After months of foot-dragging, Joe Biden’s Justice Department is preparing for the first set of trials related to its sprawling prosecution of January 6 defendants: Robert Gieswein, who turned himself in and was arrested on January 19 for his involvement in the Capitol protest, is scheduled to stand trial in February.

A week after his arrest, Gieswein, 24 at the time, was indicted by a federal grand jury on six counts including “assaulting, resisting, or impeding” law enforcement with a dangerous weapon that day. He has been behind bars ever since, denied bail while Judge Emmet Sullivan delayed his trial on numerous occasions. Gieswein is among 40 or so January 6 defendants held in a part of the D.C. jail system solely used to detain Capitol protesters.

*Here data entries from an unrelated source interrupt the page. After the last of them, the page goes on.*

def State.vecRowAt (s : State) (core op : Nat) (d : VecDesc) (r : Nat) : VRow :=
  let rd (a k : Nat) : Run := s.read .core (coreAt core a) k
  let mrun := if d.mask = 0 then ([] : Run) else rd (d.mask + r * d.maskRow) d.maskRow
  let mask := maskBits d.n mrun
  let m (c : Nat) : Bool := mask.getD c false
  let ten := perTensor d.xFmt d.xScale
  let rec' := if ten then rd d.xScale 16 else []
  let sc := if isMx d.xFmt then rd (d.xScale + r * d.blocks) d.blocks else []
  let st := if readsStats op then rd (d.stat + 16 * r) 16 else []
  let sp := Run.plain st
  let z := if op = 0x21 then vecRowIn 0 d.n (rd (d.z + r * d.pitch 0) (4 * d.n)) [] 0x7F m
    else if usesGamma op then vecRowIn 0 d.n (rd (d.z + r * d.pitch 0) (4 * d.n)) [] 0x7F m else []
  let y := if !d.usesY op then [] else
    let run := rd (d.y + r * d.pitch d.yFmt) (rowBytes d.yFmt d.n)
    if d.yFmt = 11 then (upTo d.n).map (fun c => { r := Res.ok Num.zero, poison := elemOrigin run 16 c, code := packedElem 16 (Run.plain run) c })
    else vecRowIn d.yFmt d.n run [] 0x7F m
  { xs := vecRowIn d.xFmt d.n (rd (d.x + r * d.pitch d.xFmt) (rowBytes d.xFmt d.n)) sc (if ten then byteAt (Run.plain rec') 4 else 0x7F) m,
    ys := y, zs := z, ws := if op = 0x29 then vecRowIn 0 d.n (rd (d.w + r * d.pitch 0) (4 * d.n)) [] 0x7F m else [], mask := mask,
    stat := (fp32 (fld sp 0 4), fp32 (fld sp 4 4), fp32 (fld sp 8 4)),
    poison := firstOrigin [Run.origin mrun, Run.origin st, Run.origin rec'] }

/-- The bytes of a row of results with the poison of what each byte holds, and its MX scales. -/
def vecEncode (fmt : Nat) (vals : List (Num × Nat)) : Run × Run × Flags :=
  let (bs, sc, fl) := rowEncode fmt (vals.map (·.1))
  let os := vals.map (·.2)
  let w := fmtBits fmt
  let blockO (b : Nat) : Nat := firstOrigin ((os.drop (32 * b)).take 32)
  let at' (i : Nat) : Nat := if isMx fmt then blockO (i / (4 * w)) else os.getD (8 * i / w) 0
  (bs.zipIdx.map (fun x => (x.1, at' x.2)), sc.zipIdx.map (fun x => (x.1, blockO x.2)), fl)

/-- What the rows of an action yield, and the rows of OUT that hold it. -/
def State.vecOuts (s : State) (core op : Nat) (d : VecDesc) : List VOut :=
  let rs := (upTo d.rows).map (s.vecRowAt core op d)
  if op = 0x2C then [vecColred d.n rs] else rs.map (vecRow op d.func (fp32 d.const))
def vecLines (op : Nat) (outs : List VOut) : List (List (Num × Nat)) := if op = 0x24 then [(outs.map (·.out)).flatten] else outs.map (·.out)

/-- Writes the output rows (R170): under a per-tensor record, whose own poison comes back, or each row for itself. -/
def State.vecWrite (s : State) (p core op : Nat) (d : VecDesc) (rows : List (List (Num × Nat))) : State × Flags × Nat :=
  let (orows, ocols) := d.outShape op
  let fmt := d.outFmt op
  let pitch := if orows = 1 then 0 else d.pitch fmt
  if perTensor fmt d.oScale then
    let flat := rows.flatten
    let (w, recO, s) := s.tensorWrite p core op d.opId 64 fmt d.hist d.margin d.oScale flat
      (fun u => (((s.part p).image.opDesc u op d.opId 64).map (fun b =>
        ((vecLines op (s.vecOuts u op (VecDesc.parse b))).flatten.map (·.1)))).getD [])
    let o := firstOrigin (recO :: flat.map (·.2))
    (s.putRows core d.out pitch 0 0 o ((groupsOf ocols flat.length w.codes).map (fun l => (rowPack fmt l, ([] : List Byte)))), w.flags, recO)
  else
    let (s, fl) := rows.zipIdx.foldl (fun (sf : State × Flags) x =>
      let (run, sc, fl) := vecEncode fmt x.1
      let s := sf.1.write .core (coreAt core (d.out + x.2 * pitch)) run
      let s := if sc.isEmpty then s else s.write .core (coreAt core (d.oScale + x.2 * cdiv ocols 32)) sc
      (s, sf.2 ||| fl)) (s, Flags.none)
    (s, fl, 0)

/-- Addresses of the bytes of element `c`, `w` bits wide, of a row. -/
def elemAddrs (addr w c : Nat) : List Nat := (upTo (cdiv (c * w % 8 + w) 8)).map (addr + c * w / 8 + ·)

/-- Addresses of what an action reads for row `r`, masked elements apart: X with its block scales, Y, Z, W, the mask, the statistics and a
per-tensor scale. -/
def State.vecReads (s : State) (core op : Nat) (d : VecDesc) (r : Nat) : List Nat :=
  let mask := if d.mask = 0 then [] else maskBits d.n (s.read .core (coreAt core (d.mask + r * d.maskRow)) d.maskRow)
  let cols := (upTo d.n).filter (fun c => !mask.getD c false)
  let row (on : Bool) (addr fmt : Nat) : List Nat := if on then cols.flatMap (elemAddrs (addr + r * d.pitch fmt) (fmtBits fmt)) else []
  let whole (on : Bool) (addr n : Nat) : List Nat := if on then (upTo n).map (addr + ·) else []
  cols.flatMap (fun c => elemAddrs (d.x + r * d.pitch d.xFmt) (fmtBits d.xFmt) c ++ if isMx d.xFmt then [d.xScale + r * d.blocks + c / 32] else []) ++
  row (d.usesY op) d.y d.yFmt ++ row (op = 0x21 || usesGamma op) d.z 0 ++ row (op = 0x29) d.w 0 ++
  whole (d.mask ≠ 0) (d.mask + r * d.maskRow) d.maskRow ++ whole (readsStats op) (d.stat + 16 * r) 16 ++ whole (perTensor d.xFmt d.xScale) d.xScale 16

/-- The first poison that an action consumes, row by row, with its origin, 0 where there is none, and the bank in which it lies (R521). -/
def State.vecPoison (s : State) (core op : Nat) (d : VecDesc) : Nat × Nat :=
  let origin (a : Nat) : Nat := Run.origin (s.read .core (coreAt core a) 1)
  match ((upTo d.rows).flatMap (s.vecReads core op d)).find? (fun a => origin a != 0) with
  | some a => (origin a, resBank core (a / 131072))
  | none => (0, 0)

/-- Passes and row reductions of Table 06-1. -/
def vecPasses (op func : Nat) : Nat :=
  match op with
  | 0x20 => if func % 128 = 5 then 2 else 1
  | 0x22 => match func with
    | 2 | 4 | 5 => 2 | 3 => 3 | 6 | 7 | 8 => 5 | 9 => 9 | _ => 1
  | 0x25 | 0x29 | 0x2A => 4
  | 0x26 | 0x27 | 0x28 => 3
  | 0x2B => 5
  | 0x2E => 2
  | _ => 1

/-- ceil(log2 n). -/
def clog2 (n : Nat) : Nat := if n ≤ 1 then 0 else Nat.log2 (n - 1) + 1

def vecReds (op rows : Nat) : Nat :=
  match op with
  | 0x24 | 0x27 | 0x28 | 0x2A => rows
  | 0x25 | 0x29 | 0x2B => 2 * rows
  | 0x2C => clog2 rows
  | _ => 0

/-- The bound C of R169. -/
def VecDesc.bound (d : VecDesc) (op : Nat) : Nat :=
  let e := vecPasses op d.func * d.rows * cdiv d.n 128
  24 + (if perTensor (d.outFmt op) d.oScale then 2 * e else e) + 16 * vecReds op d.rows

/-- The resources that a vector action of a core names. -/
def State.vecNames (s : State) (p op core : Nat) (d : VecDesc) : List Nat := d.resources op core (s.recordCore p core op d.opId 64 == core)

/-- `n` rising cycles up to a bound, none below a first one: a free value gives them all. -/
def risingCycles (bound k : Nat) : Nat → Nat → List Nat
  | 0, _ => []
  | n + 1, lo =>
    let c := lo + k / (bound + 1) ^ n % (bound + 1 - n - lo)
    c :: risingCycles bound k n (c + 1)

/-- The effect of a vector action: it takes effect at its issue; the cycles of its NaNs and of its poison within the bound of
R169 are free values (log entry 4). The blocks of 128 columns of COLRED complete one after another (R185). DESIGN CHOICE (log entry 52): the NaNs of any
other action arise in one cycle, row by row, in a row by step and then by column; an infinity that the conversion to OUT turns into NaN fills no trap record. -/
def State.runVector (s : State) (c : Ctx) (op : Nat) (d : VecDesc) : State :=
  let core := agNum c.agent
  let outs := s.vecOuts core op d
  let (origin, own) := s.vecPoison core op d
  let bank := if origin = 0 then s.recordBank (s.recordCore c.p core op d.opId 64) d.oScale d.hist else own
  let (s, ofl, recO) := s.vecWrite c.p core op d (vecLines op outs)
  let s := if op = 0x2E then
      outs.zipIdx.foldl (fun s x =>
        s.write .core (coreAt core (d.z + x.2 * d.stride * 2)) (x.1.extra.flatMap (fun e => (leBytes 2 e.1).map (fun b => (b, e.2))))) s
    else s
  let s := if writesStats op then
      outs.zipIdx.foldl (fun s x => match x.1.stats with
        | some (a, b, e) => s.write .core (coreAt core (d.stat + 16 * x.2))
            (Run.tainted x.1.statPoison (leBytes 4 (fp32Code a) ++ leBytes 4 (fp32Code b) ++ leBytes 4 (fp32Code e) ++ leBytes 4 0))
        | none => s) s
    else s
  let s := s.orVe core (outs.foldl (fun a o => a ||| o.fl) ofl)
  let (k1, s) := s.draw
  let (k2, s) := s.draw
  let cyc1 := c.point + k1 % (d.bound op + 1)
  let at' := (risingCycles (d.bound op) k2 (if op = 0x2C then cdiv d.n 128 else 1) 0).map (c.point + ·)
  let last := at'.getLastD c.point
  let s := s.consume c.p cyc1 (orFirst origin recO) c.agent c.idx (whereRes bank)
  let nans := outs.zipIdx.flatMap (fun x => x.1.nans.map (fun n =>
    ({ cycle := if op = 0x2C then at'.getD (n.2.1 / 128) last else last, gen := n.2.2, vector := true, galley := 0, lane := if n.2.1 = 0xFFFF then 0 else n.2.1 % 128,
       row := if op = 0x2C then 0xFFFF else x.2, col := n.2.1, chunk := 0 } : NanAt)))
  let s := s.trapNans c.p core d.opId c.idx c.point d.xFmt (if d.usesY op then d.yFmt else 0) nans
  s.addFlight c.p { flightOf c d.opId (s.vecNames c.p op core d) with
    ready := max (s.clkAt c.p c.point + vecPasses op d.func * d.rows * cdiv d.n 128 * (s.part c.p).period) (if nans.isEmpty then 0 else s.clkAt c.p (last + 1)) }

Federal prosecutors accuse Gieswein of using a chemical spray against police officers and carrying a baseball bat. Clad in military-style gear, Gieswein climbed through a broken window shortly after the first breach of the building. He told a reporter on the scene that “the corrupt politicians who have been in office for 50 or 60 years . . . need to be imprisoned.” Democratic politicians, Gieswein complained, sold out the country to “the Rothchilds and the Rockefellers,” a remark the FBI investigator on his case described as an “anti-Semitic” conspiracy theory.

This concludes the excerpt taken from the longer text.